While I didn’t have time to address his second myth – that fracking for California’s oil would replace imports from Saudi Arabia – I’ll set that record straight now. Governor: you should know as well as anyone that oil extracted on U.S. soil goes into an international market. Recent articles in the Financial Times and New York Times illustrate that the U.S. is becoming a net exporter of oil and gas and that refineries in California are exporting more refined oil than ever before. And now President Obama’s energy secretary, a friend of fracking, is seeking to lift the ban on exports of crude oil.

And even if the industry fracked and extracted all the 9 to 13 billion barrels of oil from the Monterey Shale and didn’t export it to China, it would only be enough to supply our nation’s energy needs for two years.

As for Jerry’s question about what I would do instead of letting oil companies frack? Well, he left before I could answer, but in three simple words: ban fracking now.
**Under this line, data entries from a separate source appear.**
-- ==== Sys2Proof/Tests/WitnessLine.lean ====
section
/-! SUPPORT. Witnesses: for each statement a state and operands that meet the hypotheses of each of its clauses, clause by
clause (line engines, protection and time). -/
namespace Sys2Proof.Machine

-- One after another: theorems that wait for the kernel side by side each hold a thread.
set_option Elab.async false
set_option linter.unusedVariables false

/-- What the clauses of `StepRunsFront` assume can be met. -/
theorem witness_StepRunsFront :
    (∃ (i : Instr) (q : List Instr) (s : State), s.pending = i :: q) :=
  ⟨.skewWindowExpiry .la 5, [], ({ State.reset with pending := [.skewWindowExpiry .la 5] }), by decide +kernel⟩

/-- What the clauses of `IdleTick` assume can be met. -/
theorem witness_IdleTick :
    (∃ (s : State), s.pending = []) :=
  ⟨State.reset, by decide +kernel⟩

/-- What the clauses of `QueueUntouched` assume can be met. -/
theorem witness_QueueUntouched :
    (∃ (i : Instr) (s : State) (t : State), exec i s = .next t) ∧
    (∃ (s : State) (t : State), step s = .next t) :=
  ⟨⟨.bondIn .la 1, State.reset, _, rfl⟩,
   ⟨({ State.reset with pending := [.bondIn .la 1] }), _, rfl⟩⟩

/-- What the clauses of `StepKeepsCanonical` assume can be met. -/
theorem witness_StepKeepsCanonical :
    (∃ (s : State) (t : State), s.Ok ∧ step s = .next t) :=
  ⟨State.reset, _, by decide, rfl⟩

/-- What the clauses of `ResetState` assume can be met. -/
theorem witness_ResetState :
    (∃ (n : Nat), n < 4) :=
  ⟨3, by decide +kernel⟩

/-- What the clauses of `RefusedAccesses` assume can be met. -/
theorem witness_RefusedAccesses :
    (∃ (a : Agent) (x : Nat) (n : Nat) (w : Word) (s : State), s.stopped.contains a = false ∧ (n ≠ 4 ∨ x % 4 ≠ 0 ∨ a ∉ s.writersOf x)) ∧
    (∃ (a : Agent) (x : Nat) (n : Nat) (s : State), s.stopped.contains a = false ∧ (n ≠ 4 ∨ x % 4 ≠ 0 ∨ a ∉ s.readersOf x)) ∧
    (∃ (a : Agent) (x : Nat) (n : Nat) (w : Word) (s : State), s.stopped.contains a = true) ∧
    (∃ (a : Agent) (m : Nat) (s : State), s.Ok ∧ agentBlock a = some m) :=
  ⟨⟨.carrier, 6, 4, 1, State.reset, by decide +kernel⟩,
   ⟨.carrier, 6, 4, State.reset, by decide +kernel⟩,
   ⟨.carrier, 4, 4, 1, ({ State.reset with stopped := [.carrier] }), by decide +kernel⟩,
   ⟨.carrier, 0, State.reset, by decide +kernel⟩⟩

/-- What the clauses of `AccessCodes` assume can be met. -/
theorem witness_AccessCodes :
    (∃ (r : RegDesc) (f : FieldDesc) (i : Nat) (a : Agent) (old : Word) (w : Word), r.wellMade = true ∧ f ∈ r.fields ∧ f.word = i ∧ f.takesFrom a = true ∧ (f.acc = .rw ∨ f.acc = .wo)) ∧
    (∃ (r : RegDesc) (f : FieldDesc) (i : Nat) (a : Agent) (old : Word) (w : Word) (b : Nat), r.wellMade = true ∧ f ∈ r.fields ∧ f.word = i ∧ f.takesFrom a = true ∧ f.lo ≤ b ∧ b ≤ f.hi) ∧
    (∃ (r : RegDesc) (f : FieldDesc) (i : Nat) (a : Agent) (old : Word) (w : Word), r.wellMade = true ∧ f ∈ r.fields ∧ f.word = i ∧ (f.acc = .ro ∨ f.acc = .rc ∨ f.takesFrom a = false)) ∧
    (∃ (r : RegDesc) (i : Nat) (a : Agent) (old : Word) (w : Word) (b : Nat), r.wellMade = true ∧ (∀ f ∈ r.fields, f.word = i → b < f.lo ∨ f.hi < b)) ∧
    (∃ (r : RegDesc) (f : FieldDesc) (i : Nat) (w : Word), r.wellMade = true ∧ f ∈ r.fields ∧ f.word = i) :=
  ⟨⟨{ base := 0x08C00000, dims := [], readers := [.carrier], writers := [.carrier], wide := 1, fields := [{ hi := 31, lo := 24, acc := .rw }, { hi := 23, lo := 16, acc := .w1c }, { hi := 7, lo := 0, acc := .ro }] }, { hi := 31, lo := 24, acc := .rw }, 0, .carrier, 0xA5A5A5A5, 0x5A5A5A5A, by decide +kernel⟩,
   ⟨{ base := 0x08C00000, dims := [], readers := [.carrier], writers := [.carrier], wide := 1, fields := [{ hi := 31, lo := 24, acc := .rw }, { hi := 23, lo := 16, acc := .w1c }, { hi := 7, lo := 0, acc := .ro }] }, { hi := 23, lo := 16, acc := .w1c }, 0, .carrier, 0xA5A5A5A5, 0x5A5A5A5A, 23, by decide +kernel⟩,
   ⟨{ base := 0x08C00000, dims := [], readers := [.carrier], writers := [.carrier], wide := 1, fields := [{ hi := 31, lo := 24, acc := .rw }, { hi := 23, lo := 16, acc := .w1c }, { hi := 7, lo := 0, acc := .ro }] }, { hi := 7, lo := 0, acc := .ro }, 0, .carrier, 0xA5A5A5A5, 0x5A5A5A5A, by decide +kernel⟩,
   ⟨{ base := 0x08C00000, dims := [], readers := [.carrier], writers := [.carrier], wide := 1, fields := [{ hi := 31, lo := 24, acc := .rw }, { hi := 23, lo := 16, acc := .w1c }, { hi := 7, lo := 0, acc := .ro }] }, 0, .carrier, 0xA5A5A5A5, 0x5A5A5A5A, 8, by decide +kernel⟩,
   ⟨{ base := 0x08C00000, dims := [], readers := [.carrier], writers := [.carrier], wide := 1, fields := [{ hi := 31, lo := 24, acc := .rw }, { hi := 23, lo := 16, acc := .w1c }, { hi := 7, lo := 0, acc := .ro }] }, { hi := 23, lo := 16, acc := .w1c }, 0, 0x5A5A5A5A, by decide +kernel⟩⟩

/-- What the clauses of `RegisterWrites` assume can be met. -/
theorem witness_RegisterWrites :
    (∃ (x : Nat) (w : Word) (r : RegDesc) (i : Nat) (s : State), s.stopped.contains .carrier = false ∧ x % 4 = 0 ∧ regAt x = some (r, i) ∧ r.wide = 1 ∧ Agent.carrier ∈ r.writers ∧ s.reachable x ∧ (0x08400000 ≤ x ∧ x < 0x08800000 ∨ 0x0C400000 ≤ x ∧ x < 0x0C800000) ∧ x ≠ BOND_CTRL 0 ∧ x ≠ BOND_CTRL 1) ∧
    (∃ (x : Nat) (w : Word) (r : RegDesc) (i : Nat) (s : State), s.stopped.contains .carrier = false ∧ x % 4 = 0 ∧ regAt x = some (r, i) ∧ r.wide = 1 ∧ Agent.carrier ∈ r.writers ∧ s.reachable x ∧ (0x08C00000 ≤ x ∧ x < 0x09000000 ∨ 0x0CC00000 ≤ x ∧ x < 0x0D000000) ∧ x ≠ PFE_CTRL 0 ∧ x ≠ PFE_CTRL 1) :=
  ⟨⟨0x08400004, 0x7D00, ((regAt 0x08400004).getD ({ base := 0, dims := [], readers := [], writers := [], wide := 1, fields := [] }, 0)).1, 0, State.reset, by decide +kernel⟩,
   ⟨0x08C0000C, 0x7D00, ((regAt 0x08C0000C).getD ({ base := 0, dims := [], readers := [], writers := [], wide := 1, fields := [] }, 0)).1, 0, State.reset, by decide +kernel⟩⟩

/-- What the clauses of `WideReads` assume can be met. -/
theorem witness_WideReads :
    (∃ (x : Nat) (r : RegDesc) (s : State), s.stopped.contains .carrier = false ∧ x % 4 = 0 ∧ regAt x = some (r, 0) ∧ 1 < r.wide ∧ Agent.carrier ∈ r.readers ∧ s.reachable x ∧ 0x08000000 ≤ x ∧ x < 0x10000000) ∧
    (∃ (x : Nat) (r : RegDesc) (i : Nat) (y : Snapshot) (s : State), s.stopped.contains .carrier = false ∧ x % 4 = 0 ∧ regAt x = some (r, i) ∧ 1 < r.wide ∧ 0 < i ∧ Agent.carrier ∈ r.readers ∧ s.reachable x ∧ 0x08000000 ≤ x ∧ x < 0x10000000 ∧ s.snaps.find? (fun z => z.agent = .carrier && z.addr = x - 4 * i) = some y) ∧
    (∃ (x : Nat) (r : RegDesc) (i : Nat) (s : State), s.stopped.contains .carrier = false ∧ x % 4 = 0 ∧ regAt x = some (r, i) ∧ 1 < r.wide ∧ 0 < i ∧ Agent.carrier ∈ r.readers ∧ s.reachable x ∧ 0x08000000 ≤ x ∧ x < 0x10000000 ∧ s.snaps.find? (fun z => z.agent = .carrier && z.addr = x - 4 * i) = none) ∧
    (∃ (b : Nat) (s : State), b < 64 ∧ s.stopped.contains .tenant = false ∧ s.reachable (BM_BAG_LOW b)) ∧
    (∃ (e : Engine) (s : State), s.stopped.contains .carrier = false ∧ s.reachable (BOND_BUF e.n)) ∧
    (∃ (e : Engine) (s : State), s.stopped.contains .carrier = false ∧ s.reachable (BURST_ROOM e.n)) :=
  ⟨⟨0x08400100, ((regAt 0x08400100).getD ({ base := 0, dims := [], readers := [], writers := [], wide := 1, fields := [] }, 0)).1, State.reset, by decide +kernel⟩,
   ⟨0x08400104, ((regAt 0x08400104).getD ({ base := 0, dims := [], readers := [], writers := [], wide := 1, fields := [] }, 0)).1, 1, ⟨.carrier, 0x08400100, [5, 6]⟩, { State.reset with snaps := [⟨.carrier, 0x08400100, [5, 6]⟩] }, by decide +kernel⟩,
   ⟨0x08400104, ((regAt 0x08400104).getD ({ base := 0, dims := [], readers := [], writers := [], wide := 1, fields := [] }, 0)).1, 1, State.reset, by decide +kernel⟩,
   ⟨3, mk [(BM_BAG_LOW_LOW 3, 5), (BM_BAG_FREE_FREE 3, 9)], by decide +kernel⟩,
   ⟨.la, mk [(⟨BOND_BUF 0, 31, 16⟩, 5), (⟨BOND_BUF 0, 15, 0⟩, 2)], by decide +kernel⟩,
   ⟨.la, mk [(⟨BURST_ROOM 0, 28, 16⟩, 5), (⟨BURST_ROOM 0, 12, 0⟩, 2)], by decide +kernel⟩⟩

/-- What the clauses of `WideWrites` assume can be met. -/
theorem witness_WideWrites :
    (∃ (e : Engine) (i : Nat) (w : Word) (s : State), i < 3 ∧ s.stopped.contains .carrier = false ∧ s.reachable (TC_TOD_TIME e.n + 4 * i)) ∧
    (∃ (e : Engine) (w : Word) (ws : List Word) (s : State), s.Ok ∧ s.stopped.contains .carrier = false ∧ s.reachable (TC_TOD_TIME e.n + 12) ∧ ws = s.wideWords .carrier (TC_TOD_TIME e.n) 4 w ∧ (ws.getD 2 0).field 29 0 ≤ 999999999) ∧
    (∃ (e : Engine) (w : Word) (s : State), s.stopped.contains .carrier = false ∧ s.reachable (TC_TOD_TIME e.n + 12) ∧ 999999999 < ((s.wideWords .carrier (TC_TOD_TIME e.n) 4 w).getD 2 0).field 29 0) :=
  ⟨⟨.la, 1, 9, State.reset, by decide +kernel⟩,
   ⟨.la, 9, [7, 0, 5, 9], ({ State.reset with aside := [⟨.carrier, 0x08000304, 7⟩, ⟨.carrier, 0x0800030C, 5⟩, ⟨.tenant, 0x08000304, 1⟩] }), by decide +kernel⟩,
   ⟨.la, 9, ({ State.reset with aside := [⟨.carrier, 0x0800030C, 1000000000⟩] }), by decide +kernel⟩⟩

/-- What the clauses of `InhibitAndRogueLight` assume can be met. -/
theorem witness_InhibitAndRogueLight :
    (∃ (n : Nat) (s : State), n < 20) ∧
    (∃ (n : Nat) (s : State), 20 ≤ n ∧ n < 100) ∧
    (∃ (n : Nat) (s : State), 100 ≤ n ∧ (∀ e c, (s.ch e c).gate = false)) ∧
    (∃ (n : Nat) (s : State), 100 ≤ n ∧ s.inhibited .la = true ∧ s.engineHeld .la = false ∧ s.Ok) ∧
    (∃ (n : Nat) (s : State), n < 100) ∧
    (∃ (e : Engine) (c : Ch) (n : Nat) (s : State), s.mayEmit e c = false ∧ 200 ≤ n ∧ (s.ch e c).gate = false) ∧
    (∃ (e : Engine) (c : Ch) (n : Nat) (s : State), (s.mayEmit e c = true ∨ n < 200)) ∧
    (∃ (e : Engine) (m : BitVec 4) (s : State), s.Ok ∧ s.stopped.contains .carrier = false) ∧
    (∃ (a : Agent) (e : Engine) (m : BitVec 4) (s : State), a ≠ .carrier ∧ s.stopped.contains a = false) :=
  ⟨⟨19, State.reset, by decide +kernel⟩,
   ⟨20, State.reset, by decide +kernel⟩,
   ⟨100, State.reset, by decide +kernel, fun _ _ => rfl⟩,
   ⟨100, State.reset, by decide +kernel⟩,
   ⟨99, State.reset, by decide +kernel⟩,
   ⟨.lb, 1, 200, State.reset, by decide +kernel⟩,
   ⟨.la, 1, 199, State.reset, by decide +kernel⟩,
   ⟨.la, 5, mk [(PFE_STATUS_ROGUE_OFF 0, 7)], by decide +kernel⟩,
   ⟨.tenant, .la, 5, State.reset, by decide +kernel⟩⟩

/-- What the clauses of `CoolerAndReceivers` assume can be met. -/
theorem witness_CoolerAndReceivers :
    (∃ (e : Engine) (d : Int) (s : State), -100 ≤ d ∧ d ≤ 100) ∧
    (∃ (e : Engine) (d : Int) (s : State), (d < -100 ∨ 100 < d)) ∧
    (∃ (e : Engine) (d : Int) (s : State), s.Ok ∧ (d < -300 ∨ 300 < d) ∧ s.isSet (PFE_STATUS_TEMP_GATE e.n) = false ∧ (s.ch e 0).gate = false ∧ (s.ch e 1).gate = false ∧ (s.ch e 2).gate = false ∧ (s.ch e 3).gate = false) ∧
    (∃ (e : Engine) (d : Int) (s : State), s.Ok ∧ -100 < d ∧ d < 100 ∧ s.isSet (PFE_STATUS_TEMP_GATE e.n) = true) ∧
    (∃ (e : Engine) (d : Int) (s : State), s.Ok ∧ (if s.isSet (PFE_STATUS_TEMP_GATE e.n) then d ≤ -100 ∨ 100 ≤ d else -300 ≤ d ∧ d ≤ 300)) ∧
    (∃ (e : Engine) (c : Ch) (p : Int) (s : State), s.defectsMuted e c = false ∧ s.isSet ((PFE_STATUS_RX_LOS e.n).bit c.val) = false ∧ (s.isSet ((PFE_CTRL_RX_EN e.n).bit c.val) = false ∨ p < -2800)) ∧
    (∃ (e : Engine) (c : Ch) (p : Int) (s : State), s.defectsMuted e c = false ∧ s.isSet ((PFE_STATUS_RX_LOS e.n).bit c.val) = true ∧ s.isSet ((PFE_CTRL_RX_EN e.n).bit c.val) = true ∧ -2700 < p) ∧
    (∃ (e : Engine) (c : Ch) (p : Int) (s : State), (s.defectsMuted e c = true ∨ (if s.isSet ((PFE_STATUS_RX_LOS e.n).bit c.val) then s.isSet ((PFE_CTRL_RX_EN e.n).bit c.val) = false ∨ p ≤ -2700 else s.isSet ((PFE_CTRL_RX_EN e.n).bit c.val) = true ∧ -2800 ≤ p))) ∧
    (∃ (e : Engine) (c : Ch) (s : State), s.locked e c = true ∧ (s.ch e c).wakeReturn = false) ∧
    (∃ (e : Engine) (c : Ch) (s : State), s.locked e c = false) ∧
    (∃ (e : Engine) (t0 : Telemetry) (s : State), s.Ok ∧ t0.wf = true ∧ s.engineHeld e = false) :=
  ⟨⟨.la, 50, State.reset, by decide +kernel⟩,
   ⟨.la, -101, State.reset, by decide +kernel⟩,
   ⟨.la, 301, State.reset, by decide +kernel⟩,
   ⟨.la, 99, mk [(PFE_STATUS_TEMP_GATE 0, 1)], by decide +kernel⟩,
   ⟨.la, 300, State.reset, by decide +kernel⟩,
   ⟨.la, 1, -2801, mk [(PFE_CTRL_RX_EN 0, 15), (PFE_STATUS_RX_LOS 0, 0)], by decide +kernel⟩,
   ⟨.la, 1, -2699, mk [(PFE_CTRL_RX_EN 0, 15)], by decide +kernel⟩,
   ⟨.la, 1, -2700, mk [(PFE_CTRL_RX_EN 0, 15)], by decide +kernel⟩,
   ⟨.la, 1, mk [(TC_DS_STATUS_LOCK 0, 15)], by decide +kernel⟩,
   ⟨.la, 1, State.reset, by decide +kernel⟩,
   ⟨.la, ⟨[700, 0, 650, 0], [5, 6, 7, 8], [-4001, -2000, -4000, -500], [1, 2, 3, 4], 4510, -20⟩, mk [(PFE_CTRL_RX_EN 0, 15)], by decide +kernel⟩⟩

/-- What the clauses of `ActivationByFirmware` assume can be met. -/
theorem witness_ActivationByFirmware :
    (∃ (e : Engine) (s : State), s.Ok ∧ s.stopped.contains .carrier = false ∧ s.engineHeld e = false ∧ s.act e 0 = 0) ∧
    (∃ (e : Engine) (s : State), s.Ok ∧ s.stopped.contains .carrier = false ∧ s.engineHeld e = false) ∧
    (∃ (e : Engine) (c : Ch) (s : State), s.Ok ∧ s.stopped.contains .carrier = false ∧ s.engineHeld e = false ∧ c ≠ 0 ∧ s.act e 0 = 5 ∧ s.act e c = 0 ∧ (s.ch e c).hold = false) ∧
    (∃ (e : Engine) (c : Ch) (s : State), s.Ok ∧ s.stopped.contains .carrier = false ∧ s.engineHeld e = false ∧ c ≠ 0) ∧
    (∃ (e : Engine) (s : State), s.Ok ∧ s.stopped.contains .carrier = false ∧ s.engineHeld e = false ∧ s.act e 0 = 5) ∧
    (∃ (e : Engine) (s : State), s.stopped.contains .carrier = false ∧ (s.act e 0 = 7 ∨ s.act e 0 = 0)) ∧
    (∃ (e : Engine) (c : Ch) (v : Bool) (s : State), s.stopped.contains .carrier = false ∧ s.engineHeld e = true) ∧
    (∃ (a : Agent) (e : Engine) (c : Ch) (v : Bool) (s : State), s.stopped.contains a = false ∧ a ≠ .carrier) :=
  ⟨⟨.la, State.reset, by decide +kernel⟩,
   ⟨.la, mk [(actStateF .la 0, 5), (actStateF .la 2, 4)], by decide +kernel⟩,
   ⟨.la, 1, mk [(actStateF .la 0, 5)], by decide +kernel⟩,
   ⟨.la, 1, mk [(actStateF .la 0, 5), (actStateF .la 1, 5)], by decide +kernel⟩,
   ⟨.la, mk [(actStateF .la 0, 5), (actStateF .la 1, 5), (TC_ONU_ID_ONU_ID 0, 37)], by decide +kernel⟩,
   ⟨.la, mk [(actStateF .la 0, 7)], by decide +kernel⟩,
   ⟨.la, 1, true, ({ State.reset with kp := { State.reset.kp with asserted := 24576 } }), by decide +kernel⟩,
   ⟨.tenant, .la, 1, true, State.reset, by decide +kernel⟩⟩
Use your executive power to prohibit fracking and other extreme forms of stimulation (hydraulic fracturing, acidizing, acid fracking, cyclic steam injection) in California and work to ensure that California remains a global leader in the burgeoning clean energy economy. We need to invest in clean, homegrown American energy that will create more jobs and end our addiction to fossil fuels. This is the only way to ensure energy independence and security.

The Governor, not wanting to continue our conversation, made his way quickly off the plane and told me to send the research proving the dangers of fracking to the general email address on his website. I will take him up on this offer, but it’s a shame that he probably won’t actually read what I send him.

But if all Californians who are concerned about the threats fracking poses to our air, water, food and neighborhoods continue to remind the governor that he works for us, not the oil and gas industry, he won’t be able to ignore us. We will keep hounding Jerry to grow some spine reminding him that he can’t preach about climate change and let oil companies frack and dump tons of methane and carbon dioxide in our atmosphere. Until he does the right thing, Governor Brown will be hearing from us everywhere he goes – even 30,000 feet in the air: climate leaders don’t frack!